Today we will be discussing schizophrenia and the inherent challenges with managing this complex and chronic brain disorder, including treatment nonadherence and delaying relapse. In my opinion, there are so many appropriate adult patients that may benefit from these treatments but may not even be aware that there is an option without your help to educate them. The conversation will then pivot to long-acting injectables, or LAIs–such as once-monthly INVEGA SUSTENNA® (or paliperidone palmitate), which is part of the Johnson & Johnson LAI portfolio that includes pathway options to 3 and 6 months.
We will then review comparative safety and efficacy data on INVEGA SUSTENNA® compared to orals and discuss ways by which J&J LAIs may help address challenges of managing schizophrenia.
MATTHEWS: Thank you for that introduction, Dr. Alva, and hello, everyone. Happy to be speaking with you today. Before we get started, I’d like to note that this program is sponsored by Johnson & Johnson. Now, let’s get started.
DR. ALVA: We’ll begin with a general overview of schizophrenia. Desiree, can you describe the overall nature of the condition and how it affects adult patients?
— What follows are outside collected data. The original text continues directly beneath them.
-- ==== Sys2Proof/Machine/Reader.lean ====
section
/-! DEFINITION. The Bit Reader and Symbol Decoder: DECSYM and DECPX (44_bit_reader.md R220 to R230). -/

namespace Sys2Proof.Machine

/-- What a walk returns (R222): a symbol with the reader past its code, an error, or hold. -/
inductive WalkResult where
  | sym (y : Symbol) (s : State)
  | err (e : ErrorKind)
  | hold
deriving DecidableEq, Repr

/-- The walk needs a bit and there is none: hold, or the end of the stream (R222, R225). -/
def walkOutOfInput (s : State) : WalkResult := if s.eos then .err .unexpectedEndOfStream else .hold

/-- One turn of R222's loop at the node p of depth k, and the turns after it. The first argument
bounds the turns: a walk takes at most 255 bit steps (R223), so with 256 turns from the root the bound
is never met (log entry 8). -/
def walkFrom (c : Channel) : Nat → Nat → Nat → State → WalkResult
  | 0, _, _, _ => .err .corruptTree
  | turns + 1, k, p, s =>
    if k = 0 then
      match nextBit s with
      | none => walkOutOfInput s
      | some (b, t) => walkFrom c turns 1 b.toNat t
    else
      match nodeKind s c k p with
      | .leaf y => .sym y s
      | .unpopulated => .err .corruptTree
      | .internal =>
        match nextBit s with
        | none => walkOutOfInput s
        | some (b, t) => walkFrom c turns (k + 1) (2 * p + b.toNat) t

/-- `Walk(c)` (R222): an empty tree is corrupt before any input is asked for (R188). -/
def walk (c : Channel) (s : State) : WalkResult :=
  if emptyTree s c then .err .corruptTree else walkFrom c 256 0 0 s

/-- The rule of DECSYM c (R226). -/
def cmdDecsym (c : Channel) (s : State) : CmdResult :=
  if !s.cvalidAt c then .err .codesNotReady
  else
    match walk c s with
    | .sym y t => .ok { t with result := BitVec.setWidth 24 y }
    | .err e => .err e
    | .hold => .hold

/-- DECSYM c (R226). -/
def execDecsym (c : Channel) (s : State) : Host.Outcome State Fault Refusal :=
  complete s (cmdDecsym c s)

/-- The rule of DECPX (R228): all CVALID checks, then the R, G and B walks, each from where the one
before it stopped. -/
def cmdDecpx (s : State) : CmdResult :=
  if !allCodesReady s then .err .codesNotReady
  else
    match walk .r s with
    | .err e => .err e
    | .hold => .hold
    | .sym yr s1 =>
      match walk .g s1 with
      | .err e => .err e
      | .hold => .hold
      | .sym yg s2 =>
        match walk .b s2 with
        | .err e => .err e
        | .hold => .hold
        | .sym yb s3 => .ok { s3 with result := yr ++ yg ++ yb }

/-- DECPX (R228). -/
def execDecpx (s : State) : Host.Outcome State Fault Refusal := complete s (cmdDecpx s)

end Sys2Proof.Machine
end

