/-- 10_state.md R52: after a successful ASSIGN every code is below 2^LEN, and 0 where LEN is 0. -/
def Obligations.AssignedCodesFit : Prop :=
  ∀ (s t : State) (c : Channel), s.errCode = 0#4 → exec (.assign c) s = .next t → t.errCode = 0#4 →
    ∀ y, (t.lenNat c y ≠ 0 → t.codeNat c y < 2 ^ t.lenNat c y) ∧
      (t.lenNat c y = 0 → t.codeNat c y = 0)

/-- R166: after a successful ASSIGN no code of the channel begins another, and codes of equal length
increase with the symbol. -/
def Obligations.AssignedCodesArePrefixFree : Prop :=
  ∀ (s t : State) (c : Channel), s.errCode = 0#4 → exec (.assign c) s = .next t → t.errCode = 0#4 →
    CodesPrefixFree t c ∧ CodesIncrease t c

/-- R168: CODE[c] after a successful ASSIGN is a function of LEN[c] alone, so two machines with the
same lengths get the same codes, and running ASSIGN again changes none. -/
def Obligations.AssignIsReproducible : Prop :=
  ∀ (s1 s2 t1 t2 : State) (c : Channel), (∀ y, s1.lenAt c y = s2.lenAt c y) →
    s1.errCode = 0#4 → s2.errCode = 0#4 →
    exec (.assign c) s1 = .next t1 → exec (.assign c) s2 = .next t2 → t1.errCode = 0#4 →
    t2.errCode = 0#4 ∧ (∀ y, t1.codeAt c y = t2.codeAt c y) ∧ exec (.assign c) t1 = .next t1

/-- 43_bit_packer.md R206: once BUILD c and ASSIGN c have run on a table with FREQ[c][s] > 0, CVALID is
1, the symbol has a length, and ENCSYM packs it without an error. -/
def Obligations.EncodingHasNoInputDependentFailure : Prop :=
  ∀ (s : State) (c : Channel) (y : Symbol), s.errCode = 0#4 → s.freqAt c y ≠ 0#32 →
    ∃ t u, execAll [.build c, .assign c] s = .next t ∧ t.cvalidAt c = true ∧ 1 ≤ t.lenNat c y ∧
      exec (.encsym c y) t = .next u ∧ u.errCode = 0#4 ∧
      packedBits u = packedBits t ++ codeString t c y

/-! ### Length tables -/

/-- 42_length_table.md R181: WRLT with CNT = 0 emits the 256 entries of LEN[c] in symbol order and
changes nothing else; with a partial byte pending it raises StreamNotAligned. -/
def Obligations.WrltEmitsTheTable : Prop :=
  ∀ (s : State) (c : Channel),
    (s.cnt = 0#3 → ∃ t, exec (.wrlt c) s = .next t ∧ t = { s with out := t.out, busy := false } ∧
      t.out.length = s.out.length + 256 ∧ s.out <+: t.out ∧
      ∀ y : Symbol, t.out[s.out.length + y.toNat]? = some (s.lenAt c y)) ∧
    (s.cnt ≠ 0#3 → exec (.wrlt c) s = .next (failedState 8#4 s))

/-- R182: RDLT in all its cases: misaligned, the table there, the table not there yet, and the input
ended. That a hold is a step that answers the same state is the model's choice (log entry 3). -/
def Obligations.RdltReadsTheTable : Prop :=
  ∀ (s : State) (c : Channel),
    (s.inbit = 0#3 → s.inptr + 256 ≤ s.inbuf.length → ∃ t, exec (.rdlt c) s = .next t ∧
      t = { s with len := t.len, cvalid := t.cvalid, inptr := s.inptr + 256, busy := false } ∧
      (∀ y : Symbol, some (t.lenAt c y) = s.inbuf[s.inptr + y.toNat]?) ∧ t.cvalidAt c = false ∧
      ∀ d, d ≠ c → t.cvalidAt d = s.cvalidAt d ∧ ∀ y, t.lenAt d y = s.lenAt d y) ∧
    (s.inbit = 0#3 → s.inbuf.length < s.inptr + 256 → s.eos = false →
      exec (.rdlt c) s = .next s) ∧
    (s.inbit = 0#3 → s.inbuf.length < s.inptr + 256 → s.eos = true →
      exec (.rdlt c) s = .next (failedState 2#4 s)) ∧
    (s.inbit ≠ 0#3 → exec (.rdlt c) s = .next (failedState 8#4 s))

/-- R184: the three tables are read without an error exactly when 768 bytes are unread and the input
has ended; otherwise TruncatedLengthTable is latched, and the reader stands after the last whole
table. -/
def Obligations.ThreeTablesNeed768Bytes : Prop :=
  ∀ s : State, s.inbit = 0#3 → s.eos = true → s.errCode = 0#4 → s.inptr ≤ s.inbuf.length →
    ∃ t, execAll [.rdlt .r, .rdlt .g, .rdlt .b] s = .next t ∧
      (768 ≤ s.inbuf.length - s.inptr → t.errCode = 0#4 ∧ t.inptr = s.inptr + 768) ∧
      (s.inbuf.length - s.inptr < 768 → t.errCode = 2#4 ∧
        t.inptr = s.inptr + 256 * ((s.inbuf.length - s.inptr) / 256))

/-- R180: RDLT, reading the bytes WRLT emitted, restores the length table. -/
def Obligations.LengthTableRoundTrip : Prop :=
  ∀ (e e' d : State) (c : Channel) (bytes rest : List Byte), e.cnt = 0#3 →
    exec (.wrlt c) e = .next e' → e'.out = e.out ++ bytes → d.inbit = 0#3 →
    d.inbuf.drop d.inptr = bytes ++ rest →
    ∃ d', exec (.rdlt c) d = .next d' ∧ (∀ y, d'.lenAt c y = e.lenAt c y) ∧
      d'.inbuf.drop d'.inptr = rest

/-! ### The bit packer -/

/-- 43_bit_packer.md R201, R205: ENCSYM in all its cases. When it completes, the packed bits grow by
the code of the symbol, OUT by floor((CNT + LEN) / 8) bytes, and CNT stays the count of the bits left;
only ACC, CNT and OUT change. -/
def Obligations.EncsymPacksTheCode : Prop :=
  ∀ (s : State) (c : Channel) (y : Symbol),
    (s.cvalidAt c = true → s.lenNat c y ≠ 0 → ∃ t, exec (.encsym c y) s = .next t ∧
      t = { s with acc := t.acc, cnt := t.cnt, out := t.out, busy := false } ∧
      packedBits t = packedBits s ++ codeString s c y ∧ s.out <+: t.out ∧
      t.out.length = s.out.length + (s.cnt.toNat + s.lenNat c y) / 8 ∧
      t.cnt.toNat = (s.cnt.toNat + s.lenNat c y) % 8) ∧
    (s.cvalidAt c = false → exec (.encsym c y) s = .next (failedState 7#4 s)) ∧
    (s.cvalidAt c = true → s.lenNat c y = 0 → exec (.encsym c y) s = .next (failedState 6#4 s))

/-- R207: ENCPX in all its cases. When it completes, the packed bits grow by the R, then the G, then
the B code, with nothing between them. -/
def Obligations.EncpxPacksThePixel : Prop :=
  ∀ (s : State) (pr pg pb : Symbol),
    ((∀ c, s.cvalidAt c = true) → s.lenNat .r pr ≠ 0 → s.lenNat .g pg ≠ 0 → s.lenNat .b pb ≠ 0 →
      ∃ t, exec (.encpx pr pg pb) s = .next t ∧
        t = { s with acc := t.acc, cnt := t.cnt, out := t.out, busy := false } ∧ s.out <+: t.out ∧
        packedBits t =
          packedBits s ++ codeString s .r pr ++ codeString s .g pg ++ codeString s .b pb) ∧
    ((∃ c, s.cvalidAt c = false) → exec (.encpx pr pg pb) s = .next (failedState 7#4 s)) ∧
    ((∀ c, s.cvalidAt c = true) →
      (s.lenNat .r pr = 0 ∨ s.lenNat .g pg = 0 ∨ s.lenNat .b pb = 0) →
      exec (.encpx pr pg pb) s = .next (failedState 6#4 s))

/-- R208: an ENCPX that raises no error has exactly the effect of the three ENCSYM. -/
def Obligations.EncpxIsThreeEncsym : Prop :=
  ∀ (s t : State) (pr pg pb : Symbol), s.errCode = 0#4 → exec (.encpx pr pg pb) s = .next t →
    t.errCode = 0#4 → execAll [.encsym .r pr, .encsym .g pg, .encsym .b pb] s = .next t

/-- R203: FLUSH emits the partial byte, its bits followed by zeros, when there is one, and otherwise
nothing; it leaves ACC and CNT zero, and a second FLUSH changes nothing. -/
def Obligations.FlushPadsWithZeros : Prop :=
  ∀ s : State,
    (s.cnt = 0#3 → exec .flush s = .next { s with busy := false }) ∧
    (s.cnt ≠ 0#3 → ∃ t, exec .flush s = .next t ∧
      t = { s with acc := 0#8, cnt := 0#3, out := t.out, busy := false } ∧
      t.out.length = s.out.length + 1 ∧
      bitsOf t.out = packedBits s ++ List.replicate (8 - s.cnt.toNat) false ∧
      exec .flush t = .next t)

/-- R209: a sequence of ENCSYM and ENCPX commands that packs T bits from CNT = 0, then FLUSH, emits
exactly ceil(T / 8) bytes: the packed bits in order, then zeros. -/
def Obligations.PackedOutputLength : Prop :=
  ∀ (s t u : State) (is : List Instr),
    (∀ i ∈ is, (∃ c y, i = .encsym c y) ∨ ∃ pr pg pb, i = .encpx pr pg pb) →
    s.cnt = 0#3 → s.errCode = 0#4 → execAll is s = .next t → t.errCode = 0#4 →
    exec .flush t = .next u →
    let codes := is.flatMap fun i =>
      match i with
      | .encsym c y => codeString s c y
      | .encpx pr pg pb => codeString s .r pr ++ codeString s .g pg ++ codeString s .b pb
      | _ => []
    ∃ bytes, u.out = s.out ++ bytes ∧ bytes.length = (codes.length + 7) / 8 ∧
      bitsOf bytes = codes ++ List.replicate (8 * ((codes.length + 7) / 8) - codes.length) false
MATTHEWS: Absolutely. I’ll start by saying that schizophrenia affects millions of adults in the U.S., and it is associated with a substantial burden to the healthcare system. It is one of the top 20 reasons for disability in the world. In the U.S., the estimated annual economic burden can range from $94 million to $102 billion U.S. dollars per year.
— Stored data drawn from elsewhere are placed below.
/-- The lighter of two nodes takes the greater depth at no cost. -/
theorem costAt_exchange {a b : HTree} (hw : a.weight ≤ b.weight) {d e : Nat} (h : d ≤ e) :
    a.costAt e + b.costAt d ≤ a.costAt d + b.costAt e := by
  have hmul := mul_add_mul_le_mul_add_mul hw h
  simp only [costAt]
  linarith

end HTree

/-- What the tree of these counts has at every depth: its cost there is the weighted length of its
leaves. -/
def CostsItsLeaves (f : Table Word) (t : HTree) : Prop :=
  ∀ d, ((t.leafDepths d).map fun p => (Table.get f p.1).toNat * p.2).sum = t.costAt d

theorem CostsItsLeaves.node {f : Table Word} (id : Nat) (a b : HTree) (ha : CostsItsLeaves f a)
    (hb : CostsItsLeaves f b) : CostsItsLeaves f (.node id (a.weight + b.weight) a b) := by
  intro d
  rw [HTree.leafDepths, List.map_append, List.sum_append, ha, hb, HTree.costAt_node]

theorem huffmanTree_costsItsLeaves {f : Table Word} (h : huffmanTree f = some t) :
    CostsItsLeaves f t := by
  refine forall_mem_mergeTimes CostsItsLeaves.node _ 256 (q := leavesOf f) (fun u hu d => ?_) t
    (mergeTimes_eq_of_huffmanTree h ▸ List.mem_singleton_self t)
  obtain ⟨y, -, rfl⟩ := (mem_leavesOf f u).1 hu
  simp [HTree.leafDepths, HTree.costAt, HTree.mergeCost, HTree.weight]

/-! ### Lengths of the nodes of a queue -/

/-- The Kraft sum of these lengths. -/
def kraftSum (ls : List Nat) : ℚ := (ls.map fun l => (1 / 2 : ℚ) ^ l).sum

/-- The weighted length of all leaves, each node at the depth given with it. -/
def totalCost (ps : List (HTree × Nat)) : Nat := (ps.map fun p => p.1.costAt p.2).sum

/-- The nodes of the queue, each given a length, with Kraft sum at most 1. -/
structure Assigns (ps : List (HTree × Nat)) (q : List HTree) : Prop where
  nodes : (ps.map Prod.fst).Perm q
  kraft : kraftSum (ps.map Prod.snd) ≤ 1

@[simp] theorem kraftSum_cons (l : Nat) (ls : List Nat) :
    kraftSum (l :: ls) = (1 / 2) ^ l + kraftSum ls := by simp [kraftSum]

/-- The sum in the terms of Mathlib's inequality. -/
theorem kraftSum_cast (ls : List Nat) :
    (kraftSum ls : ℝ) = (ls.map fun l => (1 / Fintype.card Bool : ℝ) ^ l).sum := by
  induction ls with
  | nil => simp [kraftSum]
  | cons l ls ih => simp [ih]

theorem kraftSum_perm {ls ms : List Nat} (h : ls.Perm ms) : kraftSum ls = kraftSum ms :=
  (h.map _).sum_eq

theorem kraftSum_nonneg (ls : List Nat) : 0 ≤ kraftSum ls := by
  refine List.sum_nonneg fun x hx => ?_
  obtain ⟨l, -, rfl⟩ := List.mem_map.1 hx
  positivity

@[simp] theorem totalCost_cons (p : HTree × Nat) (ps : List (HTree × Nat)) :
    totalCost (p :: ps) = p.1.costAt p.2 + totalCost ps := by simp [totalCost]

theorem totalCost_perm {ps qs : List (HTree × Nat)} (h : ps.Perm qs) :
    totalCost ps = totalCost qs :=
  (h.map _).sum_eq

/-- Lengths of at most m have a Kraft sum that is a multiple of 2^-m. -/
theorem kraftSum_eq_div {ls : List Nat} {m : Nat} (h : ∀ l ∈ ls, l ≤ m) :
    ∃ k : Nat, kraftSum ls = k / 2 ^ m := by
  induction ls with
  | nil => exact ⟨0, by simp [kraftSum]⟩
  | cons l ls ih =>
    obtain ⟨hl, hls⟩ := List.forall_mem_cons.1 h
    obtain ⟨k, hk⟩ := ih hls
    refine ⟨2 ^ (m - l) + k, ?_⟩
    have hpow : (2 : ℚ) ^ m = 2 ^ (m - l) * 2 ^ l := by rw [← pow_add, Nat.sub_add_cancel hl]
    rw [kraftSum_cons, hk, hpow, one_div, inv_pow]
    push_cast
    field_simp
The condition can be debilitating to those living with it without proper management and treatment. But living a more stable, productive life may be possible for these adult patients. Symptoms can include delusions, hallucinations, and disorganized speech, as well as behaviors such as a lack of motivation or a lack of interest in daily life experiences.
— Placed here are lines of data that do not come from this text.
/-! ## Resets of a core -/

def Regs.reset : Regs :=
  { eC := .reset, eA := .reset, eM := .reset, eV := .reset, eS := .reset
    s := Vector.replicate 32 0, a := Vector.replicate 16 0, p := Vector.replicate 16 0, d := Vector.replicate 8 0
    v := Vector.replicate 48 0, k := Vector.replicate 8 0, g := Vector.replicate 2 .reset
    f := Vector.replicate 16 .zero, tok := Vector.replicate 10 .empty
    lq := Vector.replicate 4 .empty, mq := Vector.replicate 2 .empty, sq := Vector.replicate 2 .empty
    saq := .empty, iq := Vector.replicate 4 .empty, cond := Vector.replicate 4 .empty
    nextSid := 0, stz := 0, rows := [], pbuf := []
    smx := 0xFFFFFFFF3F800000
    claim := none, claimOwn := false, lease := .none, mstat := ⟨false, false, 0, 0⟩, occ := none }

/-- FMTE entries and FMTSRC without .fmt directives (02 R79, R81). -/
def fmteReset : BitVec 20 := 0x80000
def fmtsrcReset : BitVec 16 := 0x0404

def CReg.reset : CReg :=
  { lvl := 0, shd := false, gang := 0, domm := 0, spw := 0, slipw := 512, vovf := 0, fmtsrc := fmtsrcReset
    fmte := Vector.replicate 16 fmteReset
    cause := 0, trapPc := 0, trapWord := 0, trapAddr := 0, trapPos := 0, eretPc := 0, trapWalk := 0, pending := []
    acctid := 0, keyslot := 0, vfsel := 0, wp := Vector.replicate 4 0, wpm := Vector.replicate 4 0
    h := Vector.replicate 16 0, sh := .reset, cyc0 := 0
    hcnt := Vector.replicate 30 0, fwcnt := Vector.replicate 16 0, twcnt := Vector.replicate 10 0
    hcctl := 1, trctl := 0, dead := 0, lxa := 0, lxold := 0, lxnew := 0, lxgo := 0 }

/-- A core that no gang holds (log 1, DESIGN CHOICE). -/
def Core.reset (id : CoreId) : Core :=
  { id := id, st := .free, launch := 0, pod := none, dom := 0, domUp := [], frozen := false, still := false, r := .reset, cr := .reset
    xp := Vector.replicate 3 .empty, text := [], held := none, pgheld := none, pager := [], swt := []
    ctlb := [], stlb := Vector.replicate 4 [], lastVa := Vector.replicate 4 0, agc := none
    cwait := .none, slip := ⟨0, 512⟩, overlay := [], status := 0 }

/-! ## The package -/

/-- Whose turn it is: an engine of the core in focus, or the package's own events at the end of the cycle (log 3, DESIGN CHOICE). -/
inductive Turn where
  | eng (e : Engine)
  | pkg
  deriving DecidableEq, Repr

/-- Why the machine stops with a fault. -/
inductive Fault where
  /-- Raised by every access whose tier physical address lies beyond the 48-bit address space of its tier: no store has
  such a cell (14 R436). Safe: the model stops where the spec names nothing. -/
  | noSuchCell (pa : Nat)
  deriving DecidableEq, Repr

/-- Why the machine gives an instruction no meaning. -/
inductive Refusal where
  /-- Raised by the arms of `exec` whose meaning is not written. Safe: nothing is claimed of such an instruction. -/
  | notModelled (mnemonic : String)
  deriving DecidableEq, Repr

/-- A write of a control register, by CRW, ACSW or WPSET, that takes effect at the end of its cycle: its core, level,
virtual function, register and value (13 R415, R418, R420). -/
structure CtlWrite where
  core : CoreId
  lvl  : Nat
  vf   : Nat
  num  : Nat
  val  : Word
  deriving DecidableEq, Repr

structure State where
  core   : Core
  done   : List Core
  todo   : List Core
  turn   : Turn
  cycle  : Nat
  choice : Nat
  nextId : Nat
  mem    : List Host.Cell
  hist   : List Write
  /-- The writes that every party has in its set: those that the migration engine and leaf exchanges make (14 R444, R448). -/
  base   : View
  binds  : List Binding
  reads  : List Read
  walks  : List Walk
  moves  : List Move
  vfs    : Vector VFun 32
  vales  : List (Nat × Vale)
  objs   : List Obj
  outbox : List Sent
  updates : List SaWork
  syncs  : List SyncObj
  names  : List Name
  handles : List Handle
  staged : List Staged
  reclaims : List Reclaim
  /-- Namespace images that have been exported, with what they hold (16 R465). -/
  exports : List (List Byte × Config.Namespace)
  /-- Sealed-image records, newest first. -/
  copies : List ImageRec
  /-- Events to deliver, oldest first, and the number of events that each source has posted. -/
  alerts : List Alert
  seqs   : List (Nat × Nat)
  /-- Errors to come in the array (22 R562), the failing 64-bit units of storage, and those with a correctable error. -/
  flaws  : List Config.Flaw
  bad    : List Nat
  soft   : List Nat
  /-- Units whose errors have been corrected since the last tick, and how often (22 R563). -/
  fixed  : List (Nat × Nat)
  /-- The global timer in nanoseconds (06 R223). -/
  timer  : Nat
  domains : List Domain
  ticks  : List PodTick
  bugles : Vector Bugle 4
  cmds   : List Cmd
  /-- The number of COLLs that each member has pushed in each domain instance. -/
  colls  : List (CoreId × Nat × Nat)
  openws : List OpenW
  /-- Collectives one of whose members' commands was refused, as (domain, index) (09 R340). -/
  voids  : List (Nat × Nat)
  /-- Gangs that a FREE will free at the completion of COPYX commands, as (command, gang) (19 R508). -/
  frees  : List (Nat × Nat)
  /-- The host's UCIe requesters (04 R123). -/
  hosts  : Vector Party 2
  ctl    : List CtlWrite
  disp   : Disp
  books  : Books
  plat   : Plat
  inputs : List Instr
  deriving DecidableEq, Repr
These symptoms can considerably impair daily activities, including work and relationships with family and loved ones, making it difficult for adult patients to prioritize self-care and, when unmanaged, can create a cycle of crisis. That being said, it’s important to clarify that a schizophrenia diagnosis doesn’t mean that a person can’t go on to live a fulfilling life.
DR. ALVA: Desiree, you know, you’re so right. I think that stigma and a sense of, you know, futility almost pervades in the minds of many individuals, including clinicians, and you know, it’s not a bad idea for us to get everybody up to speed with the latest developments of where we’re at right now, how we might be able to tackle this condition, how we might be able to better serve the people that need our help.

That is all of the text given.